1. A fall in intraocular pressure is induced by acute hypoglycaemia in humans. The role of the autonomic nervous system in mediating this response was investigated in 24 normal volunteers in whom hypoglycaemia was induced with intravenous soluble insulin, under four experimental conditions: (1) control (n = 6), (2) nonselective α-adrenoceptor blockade (phentolamine) (n = 6), (3) non-selective β-adrenoceptor blockade (propranolol) (n = 6) and (4) cholinergic blockade (atropine) (n = 6). Intraocular pressure was measured by using an applanation tonometer. In 12 subjects intraocular pressure was measured during each type of pharmacological blockade of similar duration without induction of hypoglycaemia, to assess the effects of individual antagonists.

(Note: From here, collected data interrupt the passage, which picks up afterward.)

-- ==== Sys2Proof/Laws/Decode.lean ====
section
/-! SUPPORT. The fields of an encoded word: for each format, each field reads back what was put there. -/

namespace Sys2Proof

/-! ### A field of a concatenation -/

theorem extract_append_high {w v : Nat} (x : BitVec w) (y : BitVec v) {lo : Nat} (n : Nat) (h : v ≤ lo) :
    (x ++ y).extractLsb' lo n = x.extractLsb' (lo - v) n := by
  ext i hi
  simp only [BitVec.getElem_extractLsb', BitVec.getLsbD_append]
  rw [if_neg (by omega)]
  congr 1; omega

theorem extract_append_low {w v : Nat} (x : BitVec w) (y : BitVec v) {lo n : Nat} (h : lo + n ≤ v) :
    (x ++ y).extractLsb' lo n = y.extractLsb' lo n := by
  ext i hi
  simp only [BitVec.getElem_extractLsb', BitVec.getLsbD_append]
  rw [if_pos (by omega)]

theorem extract_self {w : Nat} (x : BitVec w) : x.extractLsb' 0 w = x := by
  ext i hi
  simp

theorem InstrWord.regAt_of {iw : InstrWord} {lo : Nat} {r : Reg} (h : iw.extractLsb' lo 5 = Reg.bits r) :
    InstrWord.regAt iw lo = r := by
  rw [InstrWord.regAt, h]; rfl

@[simp] theorem Reg.bits_toFin (b : BitVec 5) : Reg.bits b.toFin = b := rfl

/-! ### The immediates that the format splits -/

theorem sImmediate_parts (imm : BitVec 12) : imm.extractLsb' 5 7 ++ imm.extractLsb' 0 5 = imm := by
  ext i hi
  simp only [BitVec.getElem_append, BitVec.getElem_extractLsb']
  split
  · simp [BitVec.getLsbD_eq_getElem hi]
  · rw [show 5 + (i - 5) = i by omega, BitVec.getLsbD_eq_getElem hi]

theorem bOffset_parts {offset : BitVec 13} (h : evenOffset offset = true) :
    offset.extractLsb' 12 1 ++ offset.extractLsb' 11 1 ++ offset.extractLsb' 5 6 ++ offset.extractLsb' 1 4 ++
      0#1 = offset := by
  simp only [evenOffset, Bool.not_eq_eq_eq_not, Bool.not_true] at h
  apply BitVec.eq_of_getLsbD_eq
  intro i hi
  simp only [BitVec.getLsbD_append, BitVec.getLsbD_extractLsb', BitVec.getLsbD_zero]
  split_ifs with h1 h2 h3 h4
  · rw [show i = 0 by omega, h]
  all_goals simp only [show ∀ k n : Nat, (k < n) = (k + 1 ≤ n) from fun _ _ => rfl]
  · rw [decide_eq_true (by omega), Bool.true_and]; congr 1; omega
  · rw [decide_eq_true (by omega), Bool.true_and]; congr 1; omega
  · rw [decide_eq_true (by omega), Bool.true_and]; congr 1; omega
  · rw [decide_eq_true (by omega), Bool.true_and]; congr 1; omega

theorem jOffset_parts {offset : BitVec 21} (h : evenOffset offset = true) :
    offset.extractLsb' 20 1 ++ offset.extractLsb' 12 8 ++ offset.extractLsb' 11 1 ++
      offset.extractLsb' 1 10 ++ 0#1 = offset := by
  simp only [evenOffset, Bool.not_eq_eq_eq_not, Bool.not_true] at h
  apply BitVec.eq_of_getLsbD_eq
  intro i hi
  simp only [BitVec.getLsbD_append, BitVec.getLsbD_extractLsb', BitVec.getLsbD_zero]
  split_ifs with h1 h2 h3 h4
  · rw [show i = 0 by omega, h]
  all_goals simp only [show ∀ k n : Nat, (k < n) = (k + 1 ≤ n) from fun _ _ => rfl]
  · rw [decide_eq_true (by omega), Bool.true_and]; congr 1; omega
  · rw [decide_eq_true (by omega), Bool.true_and]; congr 1; omega
  · rw [decide_eq_true (by omega), Bool.true_and]; congr 1; omega
  · rw [decide_eq_true (by omega), Bool.true_and]; congr 1; omega

/-! ### The R format -/

section R
variable (funct7 : BitVec 7) (rs2 rs1 : Reg) (funct3 : BitVec 3) (rd : Reg) (opcode : BitVec 7)

@[simp] theorem encodeR_opcode : InstrWord.opcode (encodeR funct7 rs2 rs1 funct3 rd opcode) = opcode := by
  simp (disch := omega) only [InstrWord.opcode, encodeR, extract_append_low, extract_self]

@[simp] theorem encodeR_funct3 : InstrWord.funct3 (encodeR funct7 rs2 rs1 funct3 rd opcode) = funct3 := by
  simp (disch := omega) only [InstrWord.funct3, encodeR, extract_append_high, extract_append_low, Nat.reduceSub, extract_self]

@[simp] theorem encodeR_funct7 : InstrWord.funct7 (encodeR funct7 rs2 rs1 funct3 rd opcode) = funct7 := by
  simp (disch := omega) only [InstrWord.funct7, encodeR, extract_append_high, Nat.reduceSub, extract_self]

@[simp] theorem encodeR_rd : InstrWord.rd (encodeR funct7 rs2 rs1 funct3 rd opcode) = rd := by
  apply InstrWord.regAt_of
  simp (disch := omega) only [encodeR, extract_append_high, extract_append_low, Nat.reduceSub, extract_self]

@[simp] theorem encodeR_rs1 : InstrWord.rs1 (encodeR funct7 rs2 rs1 funct3 rd opcode) = rs1 := by
  apply InstrWord.regAt_of
  simp (disch := omega) only [encodeR, extract_append_high, extract_append_low, Nat.reduceSub, extract_self]

@[simp] theorem encodeR_rs2 : InstrWord.rs2 (encodeR funct7 rs2 rs1 funct3 rd opcode) = rs2 := by
  apply InstrWord.regAt_of
  simp (disch := omega) only [encodeR, extract_append_high, extract_append_low, Nat.reduceSub, extract_self]

end R

/-! ### The I format -/

section I
variable (imm : BitVec 12) (rs1 : BitVec 5) (funct3 : BitVec 3) (rd : Reg) (opcode : BitVec 7)

@[simp] theorem encodeI_opcode : InstrWord.opcode (encodeI imm rs1 funct3 rd opcode) = opcode := by
  simp (disch := omega) only [InstrWord.opcode, encodeI, extract_append_low, extract_self]

@[simp] theorem encodeI_funct3 : InstrWord.funct3 (encodeI imm rs1 funct3 rd opcode) = funct3 := by
  simp (disch := omega) only [InstrWord.funct3, encodeI, extract_append_high, extract_append_low, Nat.reduceSub, extract_self]

@[simp] theorem encodeI_rd : InstrWord.rd (encodeI imm rs1 funct3 rd opcode) = rd := by
  apply InstrWord.regAt_of
  simp (disch := omega) only [encodeI, extract_append_high, extract_append_low, Nat.reduceSub, extract_self]

@[simp] theorem encodeI_iField : InstrWord.iField (encodeI imm rs1 funct3 rd opcode) = imm := by
  simp (disch := omega) only [InstrWord.iField, encodeI, extract_append_high, Nat.reduceSub, extract_self]

@[simp] theorem encodeI_uimm : InstrWord.uimm (encodeI imm rs1 funct3 rd opcode) = rs1 := by
  simp (disch := omega) only [InstrWord.uimm, encodeI, extract_append_high, extract_append_low, Nat.reduceSub, extract_self]

@[simp] theorem encodeI_rs1 (r : Reg) : InstrWord.rs1 (encodeI imm (Reg.bits r) funct3 rd opcode) = r := by
  apply InstrWord.regAt_of
  simp (disch := omega) only [encodeI, extract_append_high, extract_append_low, Nat.reduceSub,
    extract_self]

/-- Any part of the immediate field, for the shifts (R94, R104, R106). -/
theorem encodeI_extract_imm {lo n : Nat} (h : 20 ≤ lo) :
    (encodeI imm rs1 funct3 rd opcode).extractLsb' lo n = imm.extractLsb' (lo - 20) n := by
  simp (disch := omega) only [encodeI, extract_append_high]
  congr 1

end I

/-! ### The S format -/

section S
variable (imm : BitVec 12) (rs2 rs1 : Reg) (funct3 : BitVec 3) (opcode : BitVec 7)

@[simp] theorem encodeS_opcode : InstrWord.opcode (encodeS imm rs2 rs1 funct3 opcode) = opcode := by
  simp (disch := omega) only [InstrWord.opcode, encodeS, extract_append_low, extract_self]

@[simp] theorem encodeS_funct3 : InstrWord.funct3 (encodeS imm rs2 rs1 funct3 opcode) = funct3 := by
  simp (disch := omega) only [InstrWord.funct3, encodeS, extract_append_high, extract_append_low, Nat.reduceSub, extract_self]

@[simp] theorem encodeS_rs1 : InstrWord.rs1 (encodeS imm rs2 rs1 funct3 opcode) = rs1 := by
  apply InstrWord.regAt_of
  simp (disch := omega) only [encodeS, extract_append_high, extract_append_low, Nat.reduceSub, extract_self]

@[simp] theorem encodeS_rs2 : InstrWord.rs2 (encodeS imm rs2 rs1 funct3 opcode) = rs2 := by
  apply InstrWord.regAt_of
  simp (disch := omega) only [encodeS, extract_append_high, extract_append_low, Nat.reduceSub, extract_self]

@[simp] theorem encodeS_sField : InstrWord.sField (encodeS imm rs2 rs1 funct3 opcode) = imm := by
  simp (disch := omega) only [InstrWord.sField, encodeS, extract_append_high, extract_append_low, Nat.reduceSub, extract_self]
  exact sImmediate_parts imm

end S

/-! ### The B format -/

section B
variable (offset : BitVec 13) (rs2 rs1 : Reg) (funct3 : BitVec 3) (opcode : BitVec 7)

@[simp] theorem encodeB_opcode : InstrWord.opcode (encodeB offset rs2 rs1 funct3 opcode) = opcode := by
  simp (disch := omega) only [InstrWord.opcode, encodeB, extract_append_low, extract_self]

@[simp] theorem encodeB_funct3 : InstrWord.funct3 (encodeB offset rs2 rs1 funct3 opcode) = funct3 := by
  simp (disch := omega) only [InstrWord.funct3, encodeB, extract_append_high, extract_append_low, Nat.reduceSub, extract_self]

@[simp] theorem encodeB_rs1 : InstrWord.rs1 (encodeB offset rs2 rs1 funct3 opcode) = rs1 := by
  apply InstrWord.regAt_of
  simp (disch := omega) only [encodeB, extract_append_high, extract_append_low, Nat.reduceSub, extract_self]

@[simp] theorem encodeB_rs2 : InstrWord.rs2 (encodeB offset rs2 rs1 funct3 opcode) = rs2 := by
  apply InstrWord.regAt_of
  simp (disch := omega) only [encodeB, extract_append_high, extract_append_low, Nat.reduceSub, extract_self]

@[simp] theorem encodeB_bField (h : evenOffset offset = true) :
    InstrWord.bField (encodeB offset rs2 rs1 funct3 opcode) = offset := by
  simp (disch := omega) only [InstrWord.bField, encodeB, extract_append_high, extract_append_low, Nat.reduceSub, extract_self]
  exact bOffset_parts h

end B

/-! ### The U format -/

section U
variable (imm20 : BitVec 20) (rd : Reg) (opcode : BitVec 7)

@[simp] theorem encodeU_opcode : InstrWord.opcode (encodeU imm20 rd opcode) = opcode := by
  simp (disch := omega) only [InstrWord.opcode, encodeU, extract_append_low, extract_self]

@[simp] theorem encodeU_rd : InstrWord.rd (encodeU imm20 rd opcode) = rd := by
  apply InstrWord.regAt_of
  simp (disch := omega) only [encodeU, extract_append_high, extract_append_low, Nat.reduceSub, extract_self]

@[simp] theorem encodeU_uField : InstrWord.uField (encodeU imm20 rd opcode) = imm20 := by
  simp (disch := omega) only [InstrWord.uField, encodeU, extract_append_high, Nat.reduceSub, extract_self]

end U

/-! ### The J format -/

section J
variable (offset : BitVec 21) (rd : Reg) (opcode : BitVec 7)

@[simp] theorem encodeJ_opcode : InstrWord.opcode (encodeJ offset rd opcode) = opcode := by
  simp (disch := omega) only [InstrWord.opcode, encodeJ, extract_append_low, extract_self]

@[simp] theorem encodeJ_rd : InstrWord.rd (encodeJ offset rd opcode) = rd := by
  apply InstrWord.regAt_of
  simp (disch := omega) only [encodeJ, extract_append_high, extract_append_low, Nat.reduceSub, extract_self]

@[simp] theorem encodeJ_jField (h : evenOffset offset = true) :
    InstrWord.jField (encodeJ offset rd opcode) = offset := by
  simp (disch := omega) only [InstrWord.jField, encodeJ, extract_append_high, extract_append_low, Nat.reduceSub, extract_self]
  exact jOffset_parts h

end J
/-! ### The shifts (R94, R104, R106) -/

section Shift
variable (rs1 : BitVec 5) (funct3 : BitVec 3) (rd : Reg) (opcode : BitVec 7)

@[simp] theorem encodeI_funct6 (f s : BitVec 6) :
    InstrWord.funct6 (encodeI (f ++ s) rs1 funct3 rd opcode) = f := by
  rw [InstrWord.funct6, encodeI_extract_imm _ _ _ _ _ (by omega)]
  simp (disch := omega) only [Nat.reduceSub, extract_append_high, extract_self]

@[simp] theorem encodeI_shamt6 (f s : BitVec 6) :
    InstrWord.shamt6 (encodeI (f ++ s) rs1 funct3 rd opcode) = s := by
  rw [InstrWord.shamt6, encodeI_extract_imm _ _ _ _ _ (by omega)]
  simp (disch := omega) only [Nat.reduceSub, extract_append_low, extract_self]

@[simp] theorem encodeI_funct7 (f : BitVec 7) (s : BitVec 5) :
    InstrWord.funct7 (encodeI (f ++ s) rs1 funct3 rd opcode) = f := by
  rw [InstrWord.funct7, encodeI_extract_imm _ _ _ _ _ (by omega)]
  simp (disch := omega) only [Nat.reduceSub, extract_append_high, extract_self]

@[simp] theorem encodeI_shamt5 (f : BitVec 7) (s : BitVec 5) :
    InstrWord.shamt5 (encodeI (f ++ s) rs1 funct3 rd opcode) = s := by
  rw [InstrWord.shamt5, encodeI_extract_imm _ _ _ _ _ (by omega)]
  simp (disch := omega) only [Nat.reduceSub, extract_append_low, extract_self]

end Shift

/-! ### What the decoder gives is well formed -/

theorem evenOffset_append_zero {n : Nat} (x : BitVec n) : evenOffset (x ++ 0#1) = true := by
  simp [evenOffset, BitVec.getElem_append]

theorem evenOffset_bField (iw : InstrWord) : evenOffset (InstrWord.bField iw) = true :=
  evenOffset_append_zero _

theorem evenOffset_jField (iw : InstrWord) : evenOffset (InstrWord.jField iw) = true :=
  evenOffset_append_zero _

end Sys2Proof
end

2. In the control study intraocular pressure fell during hypoglycaemia from 15 ± 1.0 to 10 ± 1.3 mmHg (P <0.01) 10 min after the autonomic reaction. β-Adrenoceptor blockade caused a reduction in intraocular pressure from 15 ± 1.1 to 9 ± 1.0 mmHg (P <0.001) before the administration of insulin, and when hypoglycaemia was induced intraocular pressure decreased further to 7 ± 1.0 mmHg (P <0.05, compared with immediately before insulin). A decrease in intraocular pressure of similar magnitude was observed with propranolol alone (16 ± 1.0 to 10 ± 1.0 mmHg, P <0.05).
3. Cholinergic blockade had no immediate effect on intraocular pressure, and the reduction in intraocular pressure during hypoglycaemia was of similar magnitude to that observed during the control study. α-Adrenoceptor blockade did not affect basal intraocular pressure, but the small reduction induced by hypoglycaemia (from 14 ± 1.4 to 12 ± 1.1 mmHg; P = not significant) was less than the decrement observed in the control experiment. The administration of atropine or phentolamine in the absence of hypoglycaemia had no significant effect on intraocular pressure.
4. In humans the reduction of intraocular pressure induced by acute hypoglycaemia appears to be mediated principally via an α-adrenoceptor-mediated mechanism.